§ EXERCISE DATA
-- ==== Sys2Proof/Machine/EngineEnd.lean ====
section
/-! DEFINITION. How an engine operation leaves its channel: engine records (spec/12 R387), parking on a page (spec/01
R42, R43), and its ends (spec/12 R384, R385). -/

namespace Sys2Proof.Machine

open Sys2Proof

/-! ## The chunk that an operation has begun (R125, R136, R383) -/

/-- The bytes of a target, as an engine reads them. -/
def State.readTarget (s : State) (t : Target) (n : Nat) : List Byte :=
  match t with
  | .mem l _ _ _ => s.performedRead l n
  | .pad core launch team off => s.padRead ⟨core, launch, team⟩ off n

/-- Bytes written to a target by an engine of a function: they perform when the write is issued. -/
def State.writeTarget (s : State) (fn : Nat) (t : Target) (bs : List Byte) : State :=
  match t with
  | .mem (.hbm pa) _ uncached page => s.agentWrite fn pa bs uncached page
  | .mem (.host b) _ _ page => (s.perform (.host b) bs false none (some 1)).countHost page (sectorCount b bs.length)
  | .mem (.peer _ _) _ _ _ => s
  | .pad core launch team off => s.padWrite ⟨core, launch, team⟩ off bs

/-- One piece of a chunk moved. -/
def State.engineMove (s : State) (fn : Nat) (m : EngMove) : State :=
  s.writeTarget fn m.dst (m.bytes.getD (s.readTarget m.src m.len))

/-- An operation once its chunk is complete: its bytes are done, and counted unless they are the last (R383, R384). -/
def State.chunkDone (s : State) (e : EngineOp) : EngineOp :=
  { e with done := e.done + e.chunk, chunk := 0, moves := []
           counted := if e.done + e.chunk < s.engineTotal e then e.done + e.chunk else e.counted }

/-- The chunk that an operation has begun completes: the pieces left move, then its bytes are counted. -/
def State.finishChunk (s : State) (e : EngineOp) : State × EngineOp :=
  if e.chunk == 0 then (s, e)
  else
    let f := s.chunkDone e
    let s1 := (e.moves.foldl (fun t m => t.engineMove e.fn m) s).putEngine f
    (if e.co == 1#3 && f.counted != e.counted then s1.countBytes e.launch e.team e.obj (f.counted - e.counted) 0 else s1, f)

/-- The chunks begun by operations that a test picks complete. -/
def State.finishChunks (s : State) (p : EngineOp → Bool) : State := (s.engines.filter p).foldl (fun t e => (t.finishChunk e).1) s

/-! ## Faults that suspend -/

/-- The access that an ACC value stands for (R40). -/
def accOf (acc : Nat) : Access :=
  match acc % 8 with
  | 1 => .read | 4 => .fetch | 2 => .write | _ => .rmw

/-- The walk of a parked page repeated (R42): whether it now succeeds. A peer page that is not in the remote cache is not
there yet. -/
def State.rewalkOk (s : State) (die ctx : Nat) (f : PageFault) : Bool :=
  match s.globalXlate none none die ctx f.va (accOf f.acc) with
  | .mem _ _ _ => true
  | .askPeer _ _ _ => f.cls != 4
  | _ => false

/-! ## Operations -/

/-- Whether an operation runs on a collective channel, and the die that it was issued on. -/
def EngineOp.isColl (e : EngineOp) : Bool := e.opcode == 0xCD#8
def EngineOp.die (e : EngineOp) : Nat := dieOf e.core

/-- The operation of an identifier. -/
def State.engine? (s : State) (op : Nat) : Option EngineOp := s.engines.find? fun e => e.id == op

/-- The record of an operation: the tag and WIN are its issuer's (R160). -/
def State.engineRecord (s : State) (e : EngineOp) (uid : Nat) (ev : Event) (place : Place) : Record :=
  { uid, kind := .engine, kept := false, heavy := false, reissue := false, ctx := e.ctx, win := e.win, stack := 0
    pinned := false, vcnt := 0, ucnt := 0, tiles := 0#8, tmap := [], homecore := 0, tag := e.tag, resume := 0
    launch := e.launch, team := e.team, event := ev, conv := 0#32, block := 0, fibres := [], trap := none
    va := 0, faultLane := 0, engine := some e.id, sregs := [], uq := [], vq := [], tileData := [], pd := 0, watch := none, semCore := none
    skip := false, stepping := false, stepDue := none, place, die := e.die, core := e.core, arrival := s.clock
    bad := false, stored := false }

/-- An operation checkpointed into a record at the end of its chunk (R387): it leaves its channel. -/
def State.engineSave (s : State) (e0 : EngineOp) (ev : Event) (place : Place) (status : Bool) : State :=
  let (s0, e) := s.finishChunk e0
  let (uid, s1) := (s0.leaveChannel e0).fresh
  { s1.putEngine { e with state := if status then .statusParked uid else .parked uid, borrowed := none } with
    records := s1.records ++ [s1.engineRecord e uid ev place] }

/-- An operation leaves its record and returns to the queue of its die (R387). -/
def State.engineBack (s : State) (op : Nat) : State :=
  match s.engine? op with
  | some e =>
    { s.putEngine { e with state := .queued, borrowed := none } with
      records := s.records.filter fun r => r.engine != some op }
  | none => s

/-- An operation parks on a page (R43, R384), unless the repeated walk succeeds (R42). -/
def State.enginePark (s : State) (e : EngineOp) (f : PageFault) (status : Bool) : State :=
  let g := { f with acc := f.acc % 8 + 8 }
  let full := (s.faultEntry? e.die e.ctx (faultPage g.va)).isNone && !s.faultRoom e.die e.ctx
  let s1 := (s.engineSave e (.page e.ctx (faultPage g.va)) (if full then .faultOverflow else .waiting) status).parkPage
    e.die e.ctx g
  if s1.rewalkOk e.die e.ctx g then s1.engineBack e.id else s1

/-! ## Ends (R384, R385) -/

/-- The end of an operation whose status block can be written now, or whose address traps: what it has asked of the slices
is done. -/
def State.engineFinish (s : State) (e : EngineOp) (code trap : Nat) : State :=
  let t := (s.serveAll e.fn).endEngine e code trap
  { t.spendOnce e.id with peerReqs := t.peerReqs.filter fun r => r.uid != e.id || !(r.reply.isSome || r.aborted) }

/-- Whether the write of an operation's status block takes a suspending fault. -/
def State.statusParks (s : State) (e : EngineOp) : Option PageFault :=
  if e.arg 0 == 0 then none
  else match s.engineXlate e (e.arg 0) 16 .write with
    | .suspend f => some f
    | _ => none

/-- The end of an operation with a status code: it parks while the page of its status block is absent (R384),
and with no fault queue that fault is the trap NOSERVICE (R40). -/
def State.engineStop (s : State) (e : EngineOp) (code trap : Nat) : State :=
  match s.statusParks e with
  | some f =>
    if ringLen (s.ctxReg e.ctx 0x28) == 0 then s.engineFinish e code trap
    else s.enginePark { e with ended := some (code, trap) } f true
  | none => s.engineFinish e code trap

/-- The end of an operation whose status block is never written (R384): its last count, and its charge. -/
def State.engineLose (s : State) (e : EngineOp) : State :=
  (s.lastCount e ((e.ended.getD (0, 0)).1)).dropEngine e

/-- An operation ends ABORTED (R385): the destination ranges of the aborted transfer are undefined. One whose end waits for
its status block's page keeps that end. -/
def State.abortEngine (s : State) (e : EngineOp) : State :=
  if e.ended.isSome then s
  else
    let left := s.abortedPieces e (s.engineTotal e - e.done) e.done
    { s with records := s.records.filter fun r => r.engine != some e.id }.spoil left |>.engineStop { e with chunk := 0, moves := [] } 2 0

end Sys2Proof.Machine
end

§ TASK DIRECTIONS
To answer, copy each line from the material above that has the word "ended".

§ TASK RESULT
    else s.enginePark { e with ended := some (code, trap) } f true
  (s.lastCount e ((e.ended.getD (0, 0)).1)).dropEngine e
  if e.ended.isSome then s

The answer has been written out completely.